**WHAT THE TASK ASKS**: Which lines below contain "learned"? Copy every one of them.
=== Begin Enclosure ===
-- ==== Sys2Proof/Machine/NetworkTime.lean ====
section
/-! DEFINITION. Network time (R372 to R392): the states of the time unit, references, the best master clock, the
servo, refused steps, holdover, commanded steps, PPS, and the time compares. -/

namespace Sys2Proof.Machine

/-! ### The time record (R392) -/

def State.timeRec (s : State) : List Word := s.rec_ 0x09 0
def State.cmpRec (s : State) (n : Nat) : List Word := s.rec_ 0x09 (0x100 + n)
/-- Jump threshold in ns, and loss time in ns. -/
def jumpThreshold (r : List Word) : Nat := (if wBits r 2 16 0 = 0 then 100 else wBits r 2 16 0) * 1000
def lossTime (r : List Word) : Nat := (if wBits r 3 5 0 = 0 then 3 else wBits r 3 5 0) * 1000000000
def ppsReference (r : List Word) : Bool := wBit r 4 0
def ppsFirst (r : List Word) : Bool := wBit r 4 1

/-- Codes of TU_STAT.state and of TU_STAT.ref. -/
def tsFreerun : Nat := 0
def tsAcquire : Nat := 1
def tsLocked : Nat := 2
def tsHoldover : Nat := 3
def tsRefused : Nat := 4
def refPps : Nat := 6
def refPartner : Nat := 7
def refNone : Nat := 15

def State.tuState (s : State) : Nat := s.fld Fld.TU_STAT_state
def State.tuRef (s : State) : Nat := s.fld Fld.TU_STAT_ref

/-- The rate in force: the learned correction plus a slew, within ±200 ppm (R372, R378). -/
def State.setRate (s : State) (slew : Int) : State :=
  (s.setReg Reg.TU_RATE (wordOf (clampI (-200000000) 200000000 (s.tu.learned + slew))))

/-! ### References (R374, R391) -/

/-- Modules in STANDBY and RESYNC follow their partner alone (R391). -/
def State.followsPartner (s : State) : Bool := s.mode == mStandby || s.mode == mResync

/-- Whether a reference is a candidate: PTP ports in SLAVE state, PPS when enabled, or the partner. -/
def State.candidate (s : State) (ref : Nat) : Bool :=
  if s.followsPartner then ref == refPartner
  else if ref < 6 then
    wBit s.timeRec 0 0 && wBit s.timeRec 1 ref && s.fld (Fld.TU_PORTSTAT_state ref) == 9
  else ref == refPps && ppsReference s.timeRec

/-- Whether a candidate is present: it has measured within the loss time. -/
def State.refPresent (s : State) (ref : Nat) : Bool :=
  s.candidate ref && match SMap.get none ref s.tu.seen with
    | some (t, _) => decide (s.time < t + lossTime s.timeRec)
    | none => false

/-- The candidates in the record's order. -/
def State.refOrder (s : State) : List Nat :=
  if s.followsPartner then [refPartner]
  else if ppsFirst s.timeRec then refPps :: upFrom 0 6 else upFrom 0 6 ++ [refPps]

/-- HOLDOVER entered (R381). -/
def State.enterHoldover (s : State) : State :=
  let s1 := ((s.put Fld.TU_STAT_state tsHoldover).flag Fld.TU_STAT_slewing false).setRate 0
  let s2 := ((s1.flag Fld.TU_STAT_holdover true).flag Fld.SYS_STAT_holdover true).bump Fld.TU_CNT_holdover
  let s3 := { (s2.setReg Reg.TU_HOLD 0) with tu := { s2.tu with
    holdFrom := s2.time, warmAtEntry := s2.isSet Fld.SYS_STAT_osc_warm, bound := none, okSince := none } }
  (s3.fire 6).notify 0x0680 none [1]

/-- The reference in force chosen again (R374): it stays while it is a candidate, present and not refused.
`lost` says that it is lost. Without another candidate a lost reference means HOLDOVER. -/
def State.selectRef (s : State) (lost : Bool) : State :=
  let cur := s.tuRef
  let up := cur != refNone && !lost && s.refPresent cur
  if up && s.tu.barred != some cur then s
  else
    match s.refOrder.find? fun r => r != cur && s.tu.barred != some r && s.refPresent r with
    | some r => { s.put Fld.TU_STAT_ref r with tu := { s.tu with outRun := 0, firsts := [], refFrom := s.time } }
    | none =>
      if up then s
      else if lost && (s.tuState == tsAcquire || s.tuState == tsLocked || s.tuState == tsRefused) then
        (s.put Fld.TU_STAT_ref refNone).enterHoldover
      else if lost then s.put Fld.TU_STAT_ref refNone
      else s

/-! ### Compares (R387 to R390) -/

def State.cmp (s : State) (n : Nat) : Cmp := SMap.get {} n s.tu.cmps
def State.setCmp (s : State) (n : Nat) (x : Cmp) : State :=
  { s with tu := { s.tu with cmps := SMap.set {} n x s.tu.cmps } }
def cmpEn (r : List Word) : Bool := wBit r 0 0
def cmpPeriodic (r : List Word) : Bool := wBit r 0 1
def cmpPolicy (r : List Word) : Nat := wBits r 0 3 2
def cmpPeriod (r : List Word) : Nat := max 1 (wBits r 1 30 0)
def cmpPhase (r : List Word) : Nat := wBits r 2 30 0
/-- Items of a compare: 0 TCMP, 1 TCSTAT. -/
def cmpItem (n item : Nat) : Nat := itemKey 8 (0x100 + n) item

/-- A compare's status shown to its owner. -/
def State.showCmp (s : State) (n : Nat) : State :=
  s.setPoint (cmpItem n 1) (s.reg (Reg.TU_CMPCTL n)).toNat 0

/-- The last grid point at or before a time, and the first one after it (R388). -/
def lastGrid (r : List Word) (t : Nat) : Nat :=
  let p := cmpPeriod r
  t - (t + p - cmpPhase r % p) % p
def nextGrid (r : List Word) (t : Nat) : Nat :=
  let p := cmpPeriod r
  t + p - (t + p - cmpPhase r % p) % p

/-- Compare `n` fires: its source and its fired bit. -/
def State.fireCmp (s : State) (n : Nat) : State :=
  ((s.putBit Fld.TU_CMPFIRED_fired n true).showCmp n).fire (8 + n)

/-- A late one-shot compare (R387, R389). -/
def State.lateCmp (s : State) (n : Nat) : State :=
  let s1 := (s.flag (Fld.TU_CMPCTL_armed n) false)
  if cmpPolicy (s.cmpRec n) = 0 then
    ((s1.flag (Fld.TU_CMPCTL_late n) true).flag (Fld.TU_CMPCTL_dropped n) false).fireCmp n
  else (s1.flag (Fld.TU_CMPCTL_dropped n) true).showCmp n

/-- A TCMP item taken (R387, R390): when its sequence differs from the last one taken. -/
def State.takeCmp (s : State) (n : Nat) (w : Word64) : State :=
  let r := s.cmpRec n
  let x := s.cmp n
  let seq := w.toNat / 2 ^ 32 % 256
  let off := w.getLsbD 40
  if !cmpEn r || (x.seqTaken && s.fld (Fld.TU_CMPCTL_seq n) == seq) then s
  else
    let s1 := (s.put (Fld.TU_CMPCTL_seq n) seq).setCmp n { x with seqTaken := true }
    if cmpPeriodic r then (s1.flag (Fld.TU_CMPCTL_suspended n) off).showCmp n
    else if off then (s1.flag (Fld.TU_CMPCTL_armed n) false).showCmp n
    else
      let t := w.toNat % 2 ^ 32
      let d := signed 32 ((t + 2 ^ 32 - s.time % 2 ^ 32) % 2 ^ 32)
      if 2100000000 < d.natAbs then (s1.flag (Fld.TU_CMPCTL_window n) true).showCmp n
      else
        let s2 := (s1.flag (Fld.TU_CMPCTL_window n) false).setReg (Reg.TU_CMPT n) (wd t)
        if 0 < d then
          ((s2.setCmp n { s2.cmp n with target := s.time + d.toNat }).flag (Fld.TU_CMPCTL_armed n) true).showCmp n
        else s2.lateCmp n

/-- A TCMP item published with its value and taken in the same clock. -/
def State.cmpItemTaken (s : State) (n : Nat) (w : Word64) : State := (s.publish (cmpItem n 0) w).takeCmp n w

/-- An armed one-shot compare reaches its target (R387): the clock moves on to it. -/
def State.cmpReached (s : State) (n : Nat) : State :=
  if !s.isSet (Fld.TU_CMPCTL_armed n) then s
  else
    let s1 := s.runUntil (s.cmp n).target
    ((s1.flag (Fld.TU_CMPCTL_armed n) false).flag (Fld.TU_CMPCTL_late n) false).fireCmp n

/-- A periodic compare reaches its next grid point (R388): the clock moves on to it. -/
def State.gridReached (s : State) (n : Nat) : State :=
  let r := s.cmpRec n
  if !cmpEn r || !cmpPeriodic r || s.isSet (Fld.TU_CMPCTL_suspended n) then s
  else
    let from_ := match (s.cmp n).lastGrid with | some g => max g (s.time - 1) | none => s.time - 1
    let g := nextGrid r from_
    let s1 := s.runUntil g
    (((s1.setCmp n { s1.cmp n with lastGrid := some g }).setReg (Reg.TU_CMPT n) (lo32 (g + cmpPeriod r))).flag
      (Fld.TU_CMPCTL_late n) false).fireCmp n

/-- Compares at a step or an initial setting of station time from `old` to the present time (R383, R389). -/
def State.stepCompares (s : State) (old : Nat) (initial : Bool) : State :=
  (upFrom 0 32).foldl (fun s n =>
    let r := s.cmpRec n
    let x := s.cmp n
    if !cmpEn r then s
    else if cmpPeriodic r then
      if old < s.time then
        let g := lastGrid r s.time
        let s1 := s.setReg (Reg.TU_CMPT n) (lo32 (nextGrid r s.time))
        if old < g && !s.isSet (Fld.TU_CMPCTL_suspended n) then
          if cmpPolicy r = 0 then
            (((s1.setCmp n { x with lastGrid := some g }).flag (Fld.TU_CMPCTL_late n) true).flag
              (Fld.TU_CMPCTL_dropped n) false).fireCmp n
          else (s1.flag (Fld.TU_CMPCTL_dropped n) (cmpPolicy r == 2)).showCmp n
        else s1
      else s.setReg (Reg.TU_CMPT n) (lo32 (nextGrid r (max s.time (x.lastGrid.getD 0))))
    else if !s.isSet (Fld.TU_CMPCTL_armed n) then s
    else if initial then ((s.flag (Fld.TU_CMPCTL_armed n) false).flag (Fld.TU_CMPCTL_window n) true).showCmp n
    else if x.target ≤ s.time then s.lateCmp n
    else if s.time + 2100000000 < x.target then
      ((s.flag (Fld.TU_CMPCTL_armed n) false).flag (Fld.TU_CMPCTL_window n) true).showCmp n
    else s) s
=== End Enclosure ===
**RESPONSE TO THE EXERCISE**:
/-- The rate in force: the learned correction plus a slew, within ±200 ppm (R372, R378). -/
  (s.setReg Reg.TU_RATE (wordOf (clampI (-200000000) 200000000 (s.tu.learned + slew))))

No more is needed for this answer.